Iran Protests: Why the Economic Crisis No Longer Spares Anyone

By Mahdi Ghodsi -
Iran Protests: Why the Economic Crisis No Longer Spares Anyone

Mahdi Ghodsi on why the latest wave of protests in Iran signal a deeper malaise among traditionally conservative sections of society.

Under current conditions, marked by a deep collapse in the value of the rial, more than 13 years of economic stagnation, and inflation exceeding 40 percent, real wages and purchasing power have fallen sharply across all segments of Iranian society. The demand-side recession is no longer confined to the poorest groups; it has spread to much broader sections of the population, particularly as a result of domestic price increases driven by repeated exchange-rate shocks. The decline in demand for goods that are largely imported into Iran, such as mobile phones, laptops, consumer electronics, food products, animal feed, and medicines, is now clearly visible.

The contraction in market demand is not only the result of widespread impoverishment, but also of extreme exchange-rate volatility, sharp price increases, and the long-term erosion of the rial’s value. For the first time in the history of the Islamic Republic, these dynamics have turned the bazaaris, traditionally a more conservative social group, into key initiators of protest. At the same time, severe currency fluctuations are partly driven by rising war threats and the increasing probability of conflict, and partly engineered deliberately by the government and the Central Bank to manage deep fiscal and monetary imbalances. The state is effectively unable to finance its public budget and has resorted to continuous borrowing, repaying its debts in ever more expensive dollars – a vicious cycle that relentlessly deepens the crisis. Even the appointment of Abdolnaser Hemmati as governor of the Central Bank represents an emergency measure that may reduce exchange-rate volatility in the short run, but offers no credible solution to Iran’s more than decade-long stagflation.

As a result, the economic crisis is no longer limited to the poorest segments of society and now encompasses a much broader share of the population. What we are witnessing is a deep collapse of aggregate demand. Not only the poor – who, according to the latest official statistics, constitute around 40 percent of the population – but also higher income deciles have lost their former purchasing power. Simultaneously, the public sector (including the government, ministries, the IRGC, political institutions, banks, state-owned enterprises such as the National Iranian Oil Company, and semi-public firms), which together account for roughly 80 percent of GDP, has become materially smaller and increasingly dysfunctional. The small private sector – representing only about 10–15 percent of GDP and primarily active in industry, retail, and wholesale trade (where bazaaris operate) – has also been directly harmed. In short, economic hardship is no longer confined to the margins; it has become a pervasive experience across wide segments of society.

Under such conditions, broader unrest and protests are not only likely but structurally predictable. People from different social classes increasingly recognise that they are engaged in a shared struggle, and this shared awareness can serve as a powerful catalyst for collective action. Even those segments of society that previously considered themselves insulated, or partially benefited from the existing structure, are now beginning to feel the effects of the crisis. This widespread impoverishment is the outcome of a combination of sanctions and the incapacity – and in many cases ignorance – of political institutions that claim to govern. What exists today resembles less a system of governance and more a criminal, mafia-like structure.

As described by the conceptual framework of Daron Acemoglu and James Robinson in The Narrow Corridor, Iran has for decades effectively lacked an institutionalised and accountable ruler. An “unshackled Leviathan” and a form of anti-human legal chaos – emerging from the rise of quasi-mafia networks operating under the guise of the clergy and the IRGC – have dominated the country. Over the past half-century, this system has produced tens of thousands of deaths and millions of displaced people, including large numbers of Iranians living in exile today.

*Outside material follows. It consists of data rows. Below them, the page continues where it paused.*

/-! ### No delimiter inside an escaped frame -/

/-- A stuffed byte that is reserved can only be ESCAPE: the complement of a reserved byte is not reserved (R6, R95). -/
theorem eq_escape_of_mem_stuff {x y : Byte} (hy : y ∈ stuff cfg x) (hr : y ∈ cfg.reserved) :
    y = cfg.escapeByte := by
  by_cases hx : x ∈ cfg.reserved
  · rw [stuff_of_reserved cfg hx, List.mem_pair] at hy
    rcases hy with rfl | rfl
    · rfl
    · exact absurd hr (cfg.complement_not_reserved hx)
  · rw [stuff_of_not_reserved cfg hx, List.mem_singleton] at hy
    exact absurd (hy ▸ hr) hx

theorem eq_escape_of_mem_stuffAll {y : Byte} {l : List Byte} (hy : y ∈ stuffAll cfg l)
    (hr : y ∈ cfg.reserved) : y = cfg.escapeByte := by
  induction l with
  | nil => cases hy
  | cons x l ih =>
    rw [stuffAll_cons, List.mem_append] at hy
    rcases hy with hx | hl
    · exact eq_escape_of_mem_stuff hx hr
    · exact ih hl

theorem start_not_mem_stuffAll (l : List Byte) : cfg.startByte ∉ stuffAll cfg l := fun h =>
  cfg.start_ne_escape (eq_escape_of_mem_stuffAll h (mem_reserved.2 (.inl rfl)))

theorem end_not_mem_stuffAll (l : List Byte) : cfg.endByte ∉ stuffAll cfg l := fun h =>
  cfg.end_ne_escape (eq_escape_of_mem_stuffAll h (mem_reserved.2 (.inr (.inl rfl))))

/-- A finalised frame has at least its two delimiters, COUNT and the checksum (R97). -/
theorem Enc.four_le_buildFrame_length (cfg : Config) (e : Enc) : 4 ≤ (e.buildFrame cfg).length := by
  have hraw := length_le_stuffAll cfg (e.pending ++ [countByte e.count] ++ [e.checksum cfg])
  simp only [Enc.buildFrame, escapedFrame, List.length_cons, List.length_append,
    List.length_nil] at hraw ⊢
  omega

/-! ### The accumulator -/

theorem crcUpdate_append (cfg : Config) (acc : Byte) (l m : List Byte) :
    crcUpdate cfg acc (l ++ m) = crcUpdate cfg (crcUpdate cfg acc l) m :=
  List.foldl_append

/-! ### Each operation keeps the invariants -/

theorem Enc.Inv.wf (h : e.Inv cfg) : e.Wf cfg := by
  refine ⟨h.count_le, h.pend_length, h.out_length, ?_⟩
  rcases h.out_shape with h0 | ⟨-, hcap, -⟩
  · exact h0 ▸ Nat.zero_le _
  · exact hcap

theorem Enc.powerOn_inv (cfg : Config) : (Enc.powerOn cfg).Inv cfg :=
  ⟨Nat.zero_le _, rfl, rfl, rfl, .inl rfl⟩

theorem Enc.workReset_inv (h : e.Inv cfg) : (e.workReset cfg).Inv cfg :=
  ⟨Nat.zero_le _, rfl, rfl, h.out_length, h.out_shape⟩

theorem Enc.addMessage_inv (m : Message) (h : e.Inv cfg) : (e.addMessage cfg m).1.Inv cfg := by
  obtain ⟨hcount, hpend, -, -⟩ := Enc.addMessage_wf m h.wf
  rcases Nat.lt_or_ge e.count cfg.encMaxMsgs with hc | hc
  · rw [Enc.addMessage_accepted m h.pend_length hc] at hcount hpend ⊢
    refine ⟨hcount, hpend, ?_, h.out_length, h.out_shape⟩
    simp only [crcUpdate_append, h.acc_eq]
  · rw [Enc.addMessage_rejected m hc]
    exact h

theorem Enc.addBatch_inv (ms : List Message) :
    ∀ {e : Enc}, e.Inv cfg → (Enc.addBatch cfg e ms).1.Inv cfg := by
  induction ms with
  | nil => exact fun h => h
  | cons m ms ih => exact fun h => ih (Enc.addMessage_inv m h)

theorem Enc.finalize_inv (h : e.Inv cfg) : (e.finalize cfg).Inv cfg :=
  ⟨Nat.zero_le _, rfl, rfl, rfl, .inr ⟨Enc.four_le_buildFrame_length cfg e,
    Enc.buildFrame_length_le h.wf, _, rfl, start_not_mem_stuffAll _, end_not_mem_stuffAll _⟩⟩

theorem Enc.encode_inv (ms : List Message) (h : e.Inv cfg) : (e.encode cfg ms).Inv cfg :=
  Enc.finalize_inv (Enc.addBatch_inv ms (Enc.workReset_inv h))

/-! ### Instructions and steps -/

theorem exec_keeps_enc_inv {i : Instr} {s t : State} (hs : s.enc.Inv s.cfg)
    (h : exec i s = .next t) : t.enc.Inv t.cfg := by
  rw [(exec_cfg_input h).1]
  rcases exec_enc_cases h with he | ⟨-, he⟩ | ⟨m, -, he⟩ | ⟨-, he⟩ | ⟨ms, -, he⟩ | ⟨ms, -, he⟩ <;>
    rw [he]
  · exact hs
  · exact Enc.workReset_inv hs
  · exact Enc.addMessage_inv m hs
  · exact Enc.finalize_inv hs
  · exact Enc.addBatch_inv ms hs
  · exact Enc.encode_inv ms hs

theorem step_keeps_enc_inv {s t : State} (hs : s.enc.Inv s.cfg) (h : step s = .next t) :
    t.enc.Inv t.cfg := by
  rcases step_idle_or_exec h with rfl | ⟨i, rest, hx⟩
  · exact hs
  · exact exec_keeps_enc_inv (s := s.withInput rest) hs hx

/-- Settles O10: an instruction does one of six things to the encoder, and a step is an instruction or a wait. -/
theorem encoderInvariantsHoldBetweenOperations :
    Obligations.EncoderInvariantsHoldBetweenOperations :=
  ⟨Enc.powerOn_inv, fun _ _ _ hs h => exec_keeps_enc_inv hs h, fun _ _ hs h =>
    step_keeps_enc_inv hs h⟩

end Sys2Proof.Machine
end

section
/-! The decoder's invariants (R30): FEED keeps them row by row, and so does every instruction and every step. -/

namespace Sys2Proof.Machine

variable {cfg : Config} {d : Dec}

/-! ### Each operation keeps the invariants -/

theorem Dec.Inv.wf (h : d.Inv cfg) : d.Wf cfg := ⟨h.buf_length, h.len_le⟩

theorem Dec.powerOn_inv (cfg : Config) : Dec.powerOn.Inv cfg :=
  ⟨rfl, Nat.zero_le _, fun _ => ⟨rfl, rfl⟩⟩

theorem Dec.workReset_inv (cfg : Config) (d : Dec) : d.workReset.Inv cfg :=
  ⟨rfl, Nat.zero_le _, fun _ => ⟨rfl, rfl⟩⟩

/-- Inside a frame only the buffer's part of the invariants says anything. -/
theorem Dec.inv_of_inFrame (hw : d.Wf cfg) (hs : d.state = .inFrame) : d.Inv cfg :=
  ⟨hw.1, hw.2, fun ha => by rw [hs] at ha; cases ha⟩

/-- Appending a byte stays in the frame; where it overruns, the working state is reset. -/
theorem Dec.append_inv (x : Byte) (hw : d.Wf cfg) (hs : d.state = .inFrame) :
    (d.append cfg x).1.Inv cfg := by
  rcases Nat.lt_or_ge d.len cfg.decCap with hl | hl
  · refine Dec.inv_of_inFrame (Dec.append_wf x hw) ?_
    rw [Dec.append_fits x hw.1 hl]
    exact hs
  · rw [Dec.append_overruns x hl]
    exact Dec.workReset_inv cfg d

theorem Dec.feed_inv (b : Byte) (h : d.Inv cfg) : (d.feed cfg b).1.Inv cfg := by
  rcases feed_cases cfg d b with ⟨-, -, hf⟩ | ⟨-, -, hf⟩ | ⟨-, -, hf⟩ | ⟨hs, -, hf⟩ |
    ⟨-, -, hf⟩ | ⟨hs, -, -, -, hf⟩ | ⟨hs, -, -, -, hf⟩ | ⟨-, -, -, hf⟩ <;> rw [hf]
  · exact Dec.inv_of_inFrame ⟨rfl, Nat.zero_le _⟩ rfl
  · exact h
  · exact Dec.inv_of_inFrame ⟨rfl, Nat.zero_le _⟩ rfl
  · exact Dec.inv_of_inFrame h.wf hs
  · rw [frameEnd_eq]
    exact ⟨rfl, Nat.zero_le _, fun _ => ⟨rfl, rfl⟩⟩
  · exact Dec.append_inv b h.wf hs
  · exact Dec.append_inv (d := { d with esc := false }) _ h.wf hs
  · exact Dec.workReset_inv cfg d

theorem Dec.feedAll_inv (bytes : List Byte) :
    ∀ {d : Dec}, d.Inv cfg → (Dec.feedAll cfg d bytes).1.Inv cfg := by
  induction bytes with
  | nil => exact fun h => h
  | cons b bytes ih => exact fun h => ih (Dec.feed_inv b h)

/-! ### Instructions and steps -/

theorem exec_keeps_dec_inv {i : Instr} {s t : State} (hs : s.dec.Inv s.cfg)
    (h : exec i s = .next t) : t.dec.Inv t.cfg := by
  rw [(exec_cfg_input h).1]
  rcases exec_dec_cases h with hd | hd | ⟨bytes, hd⟩ | ⟨bytes, hd⟩ <;> rw [hd]
  · exact hs
  · exact Dec.workReset_inv s.cfg s.dec
  · exact Dec.feedAll_inv bytes hs
  · exact Dec.feedAll_inv bytes (Dec.powerOn_inv s.cfg)

theorem step_keeps_dec_inv {s t : State} (hs : s.dec.Inv s.cfg) (h : step s = .next t) :
    t.dec.Inv t.cfg := by
  rcases step_idle_or_exec h with rfl | ⟨i, rest, hx⟩
  · exact hs
  · exact exec_keeps_dec_inv (s := s.withInput rest) hs hx

/-- Settles O11: an instruction resets the decoder, feeds it bytes or leaves it alone, and FEED keeps R30 in each row. -/
theorem decoderInvariantsHoldBetweenOperations :
    Obligations.DecoderInvariantsHoldBetweenOperations :=
  ⟨Dec.powerOn_inv, fun _ _ _ hs h => exec_keeps_dec_inv hs h, fun _ _ hs h =>
    step_keeps_dec_inv hs h⟩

The time has come to consider a democratic political system whose core function is to provide a stable institutional framework within which political power is exercised by independent legislative, executive, and coercive institutions. For such a transition to be viable, opposition leaders both inside and outside Iran must demonstrate forbearance, find workable compromises, and prioritise a united and coordinated front capable of guiding protests toward meaningful political outcomes.

Absent such a path, the most likely outcome is continued bloody repression of protesters dispersed across society without organisation or leadership. Moreover, the ongoing destruction of Iran – whether through war or through the emergence of another unchecked and unaccountable political order – would almost certainly follow. Proposals of this kind should therefore be taken seriously as realistic, intermediate solutions for the opposition: solutions that enable a focus on shared objectives and help lay the foundations for a stable, institutionalised, and sustainable system of governance.

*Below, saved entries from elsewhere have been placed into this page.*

-- ==== Sys2Proof/Laws/BitStrings.lean ====
section
/-! SUPPORT. Laws of bit-strings: equality bit by bit, and the bits of a permutation, a concatenation, a slice and of a
byte sequence (40_bit_addressing.md rules R102, R104, R105; 20_memory.md rule R55). -/

namespace Sys2Proof.Machine

section Bits
variable {n m : Nat}

/-- Bit-strings with the same bits 1 to n are equal. -/
theorem eq_of_bits {X Y : BitVec n} (h : ∀ i, 1 ≤ i → i ≤ n → bit X i = bit Y i) : X = Y := by
  apply BitVec.eq_of_getMsbD_eq
  intro i hi
  simpa [bit] using h (i + 1) (by omega) (by omega)

theorem bit_xor (X Y : BitVec n) (i : Nat) : bit (X ^^^ Y) i = (bit X i ^^ bit Y i) := by simp [bit]

/-- A concatenation has the bits of its left part first (R105). -/
theorem bit_append (X : BitVec n) (Y : BitVec m) {i : Nat} (hi : 1 ≤ i) :
    bit (X ++ Y) i = if i ≤ n then bit X i else bit Y (i - n) := by
  simp only [bit, BitVec.getMsbD_append]
  by_cases h : i ≤ n
  · rw [if_neg (by omega), if_pos h]
  · rw [if_pos (by omega), if_neg h, show i - 1 - n = i - n - 1 from by omega]

/-- Bit i of a number read as a bit-string. -/
theorem bit_ofNat (x : Nat) {i : Nat} (hi : 1 ≤ i) (hn : i ≤ n) : bit (BitVec.ofNat n x) i = x.testBit (n - i) := by
  simp only [bit, BitVec.getMsbD, BitVec.getLsbD_ofNat]
  rw [decide_eq_true (by omega), decide_eq_true (by omega), show n - 1 - (i - 1) = n - i from by omega]
  simp

/-- The bits collected by a fold that shifts one bit in at a time. -/
theorem testBit_foldl_shift (f : Nat → Bool) (T : List Nat) (acc j : Nat) :
    (T.foldl (fun acc t => 2 * acc + (f t).toNat) acc).testBit j =
      if j < T.length then f (T.getD (T.length - 1 - j) 0) else acc.testBit (j - T.length) := by
  induction T generalizing acc with
  | nil => simp
  | cons t T ih =>
    simp only [List.foldl_cons, ih, List.length_cons]
    have hb : ∀ k, (2 * acc + (f t).toNat).testBit k = if k = 0 then f t else acc.testBit (k - 1) := by
      intro k
      cases k with
      | zero => cases f t <;> simp
      | succ k => simp only [Nat.testBit_succ]; cases f t <;> simp [Nat.mul_add_div]
    by_cases h : j < T.length
    · rw [if_pos h, if_pos (by omega), show T.length + 1 - 1 - j = T.length - 1 - j + 1 from by omega]
      simp
    · rw [if_neg h, hb]
      by_cases h' : j = T.length
      · subst h'; simp
      · rw [if_neg (by omega), if_neg (by omega), show j - T.length - 1 = j - (T.length + 1) from by omega]

/-- Output bit i of a permutation is input bit T[i] (R102). -/
theorem bit_permute (T : List Nat) (X : BitVec n) {len i : Nat} (hT : T.length = len) (hi : 1 ≤ i) (hn : i ≤ len) :
    bit (permute len T X) i = bit X (T.getD (i - 1) 0) := by
  unfold permute
  rw [bit_ofNat _ hi hn, testBit_foldl_shift (bit X), if_pos (by omega)]
  congr 2
  omega

/-- The bits of a slice (R8). -/
theorem bit_slice (X : BitVec n) {a len i : Nat} (ha : 1 ≤ a) (hlen : a + len ≤ n + 1) (hi : 1 ≤ i) (hn : i ≤ len) :
    bit (slice X a len) i = bit X (a + i - 1) := by
  simp only [bit, slice, BitVec.getMsbD, BitVec.getLsbD_extractLsb']
  rw [decide_eq_true (by omega : i - 1 < len), decide_eq_true (by omega : a + i - 1 - 1 < n),
    decide_eq_true (by omega : len - 1 - (i - 1) < len),
    show n + 1 - (a + len) + (len - 1 - (i - 1)) = n - 1 - (a + i - 1 - 1) from by omega]
  simp

/-- The bits collected by a fold that shifts one byte in at a time. -/
theorem testBit_foldl_bytes (S : List Byte) (acc j : Nat) :
    (S.foldl (fun acc b => 256 * acc + b.toNat) acc).testBit j =
      if j < 8 * S.length then (S.getD (S.length - 1 - j / 8) 0).getLsbD (j % 8)
      else acc.testBit (j - 8 * S.length) := by
  induction S generalizing acc with
  | nil => simp
  | cons b S ih =>
    simp only [List.foldl_cons, ih, List.length_cons]
    have hb : ∀ k, (256 * acc + b.toNat).testBit k = if k < 8 then b.getLsbD k else acc.testBit (k - 8) := by
      intro k
      rw [show (256 : Nat) = 2 ^ 8 from rfl, Nat.testBit_two_pow_mul_add _ b.isLt]
      rfl
    by_cases h : j < 8 * S.length
    · rw [if_pos h, if_pos (by omega), show S.length + 1 - 1 - j / 8 = S.length - 1 - j / 8 + 1 from by omega]
      simp
    · rw [if_neg h, hb]
      by_cases h' : j < 8 * (S.length + 1)
      · rw [if_pos (by omega), if_pos h', show S.length + 1 - 1 - j / 8 = 0 from by omega,
          show j - 8 * S.length = j % 8 from by omega]
        simp
      · rw [if_neg (by omega), if_neg h', show j - 8 * S.length - 8 = j - 8 * (S.length + 1) from by omega]

/-- Bit i of a byte sequence read as a bit-string (R55). -/
theorem bit_ofBytes {S : List Byte} (hS : 8 * S.length = n) {i : Nat} (hi : 1 ≤ i) (hn : i ≤ n) :
    bit (ofBytes n S) i = (S.getD ((i - 1) / 8) 0).getLsbD (7 - (i - 1) % 8) := by
  unfold ofBytes
  rw [bit_ofNat _ hi hn, testBit_foldl_bytes, if_pos (by omega),
    show S.length - 1 - (n - i) / 8 = (i - 1) / 8 from by omega, show (n - i) % 8 = 7 - (i - 1) % 8 from by omega]

@[simp] theorem length_toBytes (count : Nat) (X : BitVec n) : (toBytes count X).length = count := by simp [toBytes]

/-- Byte j of a bit-string (R56). -/
theorem getElem?_toBytes (X : BitVec n) {count j : Nat} (hj : j < count) :
    (toBytes count X)[j]? = some (slice X (8 * j + 1) 8) := by simp [toBytes, hj]

/-- The bytes a bit-string fills stand for it. -/
theorem ofBytes_toBytes (count : Nat) (X : BitVec (8 * count)) : ofBytes (8 * count) (toBytes count X) = X := by
  refine eq_of_bits fun i hi hn => ?_
  have hj : (i - 1) / 8 < count := by omega
  rw [bit_ofBytes (by simp) hi hn, List.getD_eq_getElem?_getD, getElem?_toBytes X hj, Option.getD_some]
  have h := bit_slice X (a := 8 * ((i - 1) / 8) + 1) (len := 8) (i := (i - 1) % 8 + 1) (by omega) (by omega)
    (by omega) (by omega)
  rw [show 8 * ((i - 1) / 8) + 1 + ((i - 1) % 8 + 1) - 1 = i from by omega] at h
  rw [← h]
  simp only [bit, BitVec.getMsbD]
  rw [decide_eq_true (by omega), show 8 - 1 - ((i - 1) % 8 + 1 - 1) = 7 - (i - 1) % 8 from by omega]
  simp

/-- The bytes of a byte sequence read as a bit-string are the sequence. -/
theorem toBytes_ofBytes (S : List Byte) : toBytes S.length (ofBytes (8 * S.length) S) = S := by
  refine List.ext_getElem? fun j => ?_
  by_cases hj : j < S.length
  · rw [getElem?_toBytes _ hj, List.getElem?_eq_getElem hj]
    refine congrArg some (eq_of_bits fun i hi hn => ?_)
    rw [bit_slice _ (by omega) (by omega) hi hn, bit_ofBytes rfl (by omega) (by omega),
      show (8 * j + 1 + i - 1 - 1) / 8 = j from by omega, show (8 * j + 1 + i - 1 - 1) % 8 = i - 1 from by omega,
      List.getD_eq_getElem?_getD, List.getElem?_eq_getElem hj, Option.getD_some]
    simp only [bit, BitVec.getMsbD]
    rw [decide_eq_true (by omega), show 8 - 1 - (i - 1) = 7 - (i - 1) from by omega]
    simp
  · rw [List.getElem?_eq_none (by simpa using hj), List.getElem?_eq_none (by omega)]

end Bits

end Sys2Proof.Machine
end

It is worth considering whether a comparable institutional “reset” might now be possible at this critical juncture – one that restores effective governance, delivers public services, and establishes a legitimate and democratic monopoly over the use of force. Only under such conditions can a fully democratic Iran emerge, one in which society is able to express its will and pursue prosperity.

 

Economist Dr. Dr. Mahdi Ghodsi is a CMEG Senior Fellow and head of its Economy Unit.